Jewish life needs to be allowed to step out of the shadows.
Since 2015, the number of antisemitic crimes recorded has risen by about a third, to 2,350. But victims only report around 20% of cases. Some choose not to because they've had bad experiences with the police, others because they're afraid of the perpetrators, and still others because they just want to put it behind them. Victims clearly hold out little hope of useful reaction from the state – so crimes go unreported.
And the reality of Jewish life in Germany is a dark one. Sociologists say that Jewish children are living out their "identity under siege." What impact does it have on them when they can only go to nursery under police protection? Or when they hear Holocaust jokes at school?
Germany needs to take its antisemitism seriously
This shows that the country of commemorative services and "stumbling blocks" placed in sidewalks as a memorial to victims of the Nazis has lost its moral compass. To make it point true north again, antisemitism needs to be documented from the perspective of those affected, making it visible to the non-Jewish population. And Jewish life needs to be allowed to step out of the shadows.
That is the first thing.

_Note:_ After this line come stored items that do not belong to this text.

-- ==== Sys2Proof/Laws/Exec.lean ====
section
/-! SUPPORT. The inversion of `exec`: everything an instruction can do when it answers a next state, said once. Invariants
and frames follow from it by a case split and do not unfold the meanings. -/
namespace Sys2Proof.Machine

/-- The ways an instruction can end. `u` is a state that console calls alone separate from `s`, or from `s` with R7
written by a TRAP. -/
inductive ExecEnds (i : Instr) (s t : State) : Prop where
  | result (dr : RegIdx) (v : Word) (u : State) (hd : flagDest i = some dr) (hu : ConsoleOnly s u)
      (ht : t = writeResult dr v u)
  | store (ea v : Word) (u : State) (hi : isStore i = true) (hu : ConsoleOnly s u) (ht : t = memWrite ea v u)
  | jump (target : Word) (hi : isControl i = true) (ht : t = setPc target s)
  | link (target : Word) (hi : isControl i = true) (hw : writtenRegs i = [R7]) (ht : t = setPc target (linkR7 s))
  | trapDone (u : State) (hi : isTrap i = true) (hw : R7 ∈ writtenRegs i) (hu : ConsoleOnly (linkR7 s) u) (ht : t = u)
  | trapHalt (u : State) (hi : isTrap i = true) (hw : R7 ∈ writtenRegs i) (hu : ConsoleOnly (linkR7 s) u)
      (ht : t = haltCore u)
  | trapChar (c : Byte) (u : State) (hi : isTrap i = true) (hw : writtenRegs i = [R0, R7])
      (hu : ConsoleOnly (linkR7 s) u) (ht : t = release (writeReg R0 (zext8 c) u))
  | held (h : Held) (u : State) (hi : isTrap i = true) (he : encode h.instr = encode i)
      (hu : ConsoleOnly (linkR7 s) u) (ht : t = holdIn h s u)
  | fault (k : FaultKind) (u : State) (hu : ConsoleOnly s u ∨ ConsoleOnly (linkR7 s) u) (hk : k ≠ .none)
      (ht : t = raiseFault k (fetchedFrom s) (encode i) s u)

theorem exec_getc_ends {g : BitVec 4} {i : Instr} {s t : State} (hi : isTrap i = true) (hw : writtenRegs i = [R0, R7])
    (he : encode (.getc g) = encode i) (h : execGetc g s = .next t) : ExecEnds i s t := by
  have h' : serviceGetc g (encode (.getc g)) s = t := by simpa [execGetc] using h
  rcases serviceGetc_cases g (encode (.getc g)) s with ⟨u, hu, e⟩ | ⟨u, hu, e⟩ | ⟨c, u, hu, e⟩
  · exact .fault .ioError u (.inr hu) (by simp) (by rw [← h', e, he])
  · exact .held (.getc g) u hi he hu (h' ▸ e)
  · exact .trapChar c u hi hw hu (h' ▸ e)

theorem exec_inChar_ends {g : BitVec 4} {i : Instr} {s t : State} (hi : isTrap i = true) (hw : writtenRegs i = [R0, R7])
    (he : encode (.inChar g) = encode i) (h : execInChar g s = .next t) : ExecEnds i s t := by
  have h' : serviceIn g (encode (.inChar g)) s = t := by simpa [execInChar] using h
  rcases serviceIn_cases g (encode (.inChar g)) s with ⟨u, hu, e⟩ | ⟨u, hu, e⟩ | ⟨c, u, hu, e⟩
  · exact .fault .ioError u (.inr hu) (by simp) (by rw [← h', e, he])
  · exact .held (.inChar g) u hi he hu (h' ▸ e)
  · exact .trapChar c u hi hw hu (h' ▸ e)

theorem exec_out_ends {g : BitVec 4} {i : Instr} {s t : State} (hi : isTrap i = true) (hw : R7 ∈ writtenRegs i)
    (he : encode (.out g) = encode i) (h : execOut g s = .next t) : ExecEnds i s t := by
  have h' : serviceOut (encode (.out g)) s = t := by simpa [execOut] using h
  rcases serviceOut_cases (encode (.out g)) s with ⟨u, hu, e⟩ | hu
  · exact .fault .ioError u (.inr hu) (by simp) (by rw [← h', e, he])
  · exact .trapDone t hi hw (h' ▸ hu) rfl

theorem exec_halt_ends {g : BitVec 4} {i : Instr} {s t : State} (hi : isTrap i = true) (hw : R7 ∈ writtenRegs i)
    (he : encode (.halt g) = encode i) (h : execHalt g s = .next t) : ExecEnds i s t := by
  have h' : serviceHalt (encode (.halt g)) s = t := by simpa [execHalt] using h
  rcases serviceHalt_cases (encode (.halt g)) s with ⟨u, hu, e⟩ | ⟨u, hu, e⟩
  · exact .fault .ioError u (.inr hu) (by simp) (by rw [← h', e, he])
  · exact .trapHalt u hi hw hu (h' ▸ e)

theorem exec_puts_ends {g : BitVec 4} {i : Instr} {s t : State} (hi : isTrap i = true) (hw : R7 ∈ writtenRegs i)
    (he : encode (.puts g) = encode i) (h : execPuts g s = .next t) : ExecEnds i s t := by
  rcases servicePuts_next h with hu | ⟨u, hu, e⟩
  · exact .trapDone t hi hw hu rfl
  · exact .fault .ioError u (.inr hu) (by simp) (by rw [e, he])

theorem exec_putsp_ends {g : BitVec 4} {i : Instr} {s t : State} (hi : isTrap i = true) (hw : R7 ∈ writtenRegs i)
    (he : encode (.putsp g) = encode i) (h : execPutsp g s = .next t) : ExecEnds i s t := by
  rcases servicePutsp_next h with hu | ⟨u, hu, e⟩
  · exact .trapDone t hi hw hu rfl
  · exact .fault .ioError u (.inr hu) (by simp) (by rw [e, he])

/-- A load or an STI: its reads answer or raise IOError. -/
theorem orIOError_ends {i : Instr} {s t : State} {r : Con Word} {k : Word → State → State} (hr : ConsoleOnly s r.state)
    (h : orIOError (encode i) s r k = t) (hk : ∀ v u, ConsoleOnly s u → t = k v u → ExecEnds i s t) : ExecEnds i s t := by
  cases r with
  | fail u => exact .fault .ioError u (.inl hr) (by simp) h.symm
  | ok v u => exact hk v u hr h.symm

theorem indirect9_only (o : BitVec 9) (s : State) : ConsoleOnly s (indirect9 o s).state := memRead_only _ s

theorem readIndirect_only (o : BitVec 9) (s : State) : ConsoleOnly s (readIndirect o s).state := by
  have h := indirect9_only o s
  unfold readIndirect
  cases hi : indirect9 o s with
  | fail u => rw [hi] at h; exact h
  | ok ea u => rw [hi] at h; exact ConsoleOnly.trans h (memRead_only ea u)

/-- Every instruction that answers a next state ends in one of the ways of `ExecEnds`. -/
theorem exec_ends {i : Instr} {s t : State} (h : exec i s = .next t) : ExecEnds i s t := by
  cases i with
  | br n z p o =>
    by_cases hb : branchTaken n z p s = true
    · exact .jump (pcRel9 o s) rfl (by simpa [exec, execBr, hb] using h.symm)
    · exact .jump s.pc rfl (by simpa [exec, execBr, hb, setPc] using h.symm)
  | addReg d a b g => exact .result d _ s rfl ConsoleOnly.rfl (by simpa [exec, execAddReg] using h.symm)
  | addImm d a k => exact .result d _ s rfl ConsoleOnly.rfl (by simpa [exec, execAddImm] using h.symm)
  | andReg d a b g => exact .result d _ s rfl ConsoleOnly.rfl (by simpa [exec, execAndReg] using h.symm)
  | andImm d a k => exact .result d _ s rfl ConsoleOnly.rfl (by simpa [exec, execAndImm] using h.symm)
  | not d a g => exact .result d _ s rfl ConsoleOnly.rfl (by simpa [exec, execNot] using h.symm)
  | lea d o => exact .result d _ s rfl ConsoleOnly.rfl (by simpa [exec, execLea] using h.symm)
  | ld d o =>
    exact orIOError_ends (memRead_only _ s) (by simpa [exec, execLd] using h) fun v u hu e => .result d v u rfl hu e
  | ldi d o =>
    exact orIOError_ends (readIndirect_only o s) (by simpa [exec, execLdi] using h) fun v u hu e => .result d v u rfl hu e
  | ldr d b o =>
    exact orIOError_ends (memRead_only _ s) (by simpa [exec, execLdr] using h) fun v u hu e => .result d v u rfl hu e
  | st a o => exact .store _ _ s rfl ConsoleOnly.rfl (by simpa [exec, execSt] using h.symm)
  | str a b o => exact .store _ _ s rfl ConsoleOnly.rfl (by simpa [exec, execStr] using h.symm)
  | sti a o =>
    exact orIOError_ends (indirect9_only o s) (by simpa [exec, execSti] using h) fun v u hu e => .store v _ u rfl hu e
  | jmp b g k => exact .jump (readReg b s) rfl (by simpa [exec, execJmp] using h.symm)
  | jsr o => exact .link (pcRel11 o s) rfl rfl (by simpa [exec, execJsr] using h.symm)
  | jsrr b g k =>
    exact .link (if s.cfg.jsrrLinkFirst then readReg b (linkR7 s) else readReg b s) rfl rfl
      (by simpa [exec, execJsrr] using h.symm)
  | rti g =>
    exact .fault .illegalInstruction s (.inl ConsoleOnly.rfl) (by simp) (by simpa [exec, execRti] using h.symm)
  | reserved g =>
    exact .fault .illegalInstruction s (.inl ConsoleOnly.rfl) (by simp) (by simpa [exec, execReserved] using h.symm)
  | getc g => exact exec_getc_ends rfl rfl rfl h
  | out g => exact exec_out_ends rfl (by simp [writtenRegs]) rfl h
  | puts g => exact exec_puts_ends rfl (by simp [writtenRegs]) rfl h
  | inChar g => exact exec_inChar_ends rfl rfl rfl h
  | putsp g => exact exec_putsp_ends rfl (by simp [writtenRegs]) rfl h
  | halt g => exact exec_halt_ends rfl (by simp [writtenRegs]) rfl h
  | trap v g =>
    have hv (x : BitVec 8) (e : v.toNat = x.toNat) : v = x := BitVec.eq_of_toNat_eq e
    simp only [exec, execTrap] at h
    split at h
    · rename_i e; obtain rfl := hv 0x20#8 e; exact exec_getc_ends rfl rfl rfl h
    · rename_i e; obtain rfl := hv 0x21#8 e; exact exec_out_ends rfl (.tail _ (.head _)) rfl h
    · rename_i e; obtain rfl := hv 0x22#8 e; exact exec_puts_ends rfl (.tail _ (.head _)) rfl h
    · rename_i e; obtain rfl := hv 0x23#8 e; exact exec_inChar_ends rfl rfl rfl h
    · rename_i e; obtain rfl := hv 0x24#8 e; exact exec_putsp_ends rfl (.tail _ (.head _)) rfl h
    · rename_i e; obtain rfl := hv 0x25#8 e; exact exec_halt_ends rfl (.tail _ (.head _)) rfl h
    · exact .fault .illegalTrap s (.inl ConsoleOnly.rfl) (by simp) (by simpa using h.symm)

end Sys2Proof.Machine
end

The second is that we need to talk about specifically German forms of antisemitism. For example, the fact that in no other EU country are Jewish people so often confronted about the Israeli government's policies (according to a survey, 41% of German Jews have experienced this, while the EU average is 28%). Projecting the old antisemitism onto the state of Israel offers people a more comfortable target for their arguments.
Our society needs to have more conversations about antisemitism. The test of German democracy, as McCloy called it, starts with taking these concerns seriously and talking about them. We need to have these conversations because it affects all of us. It's about saving our democracy. Before it's too late.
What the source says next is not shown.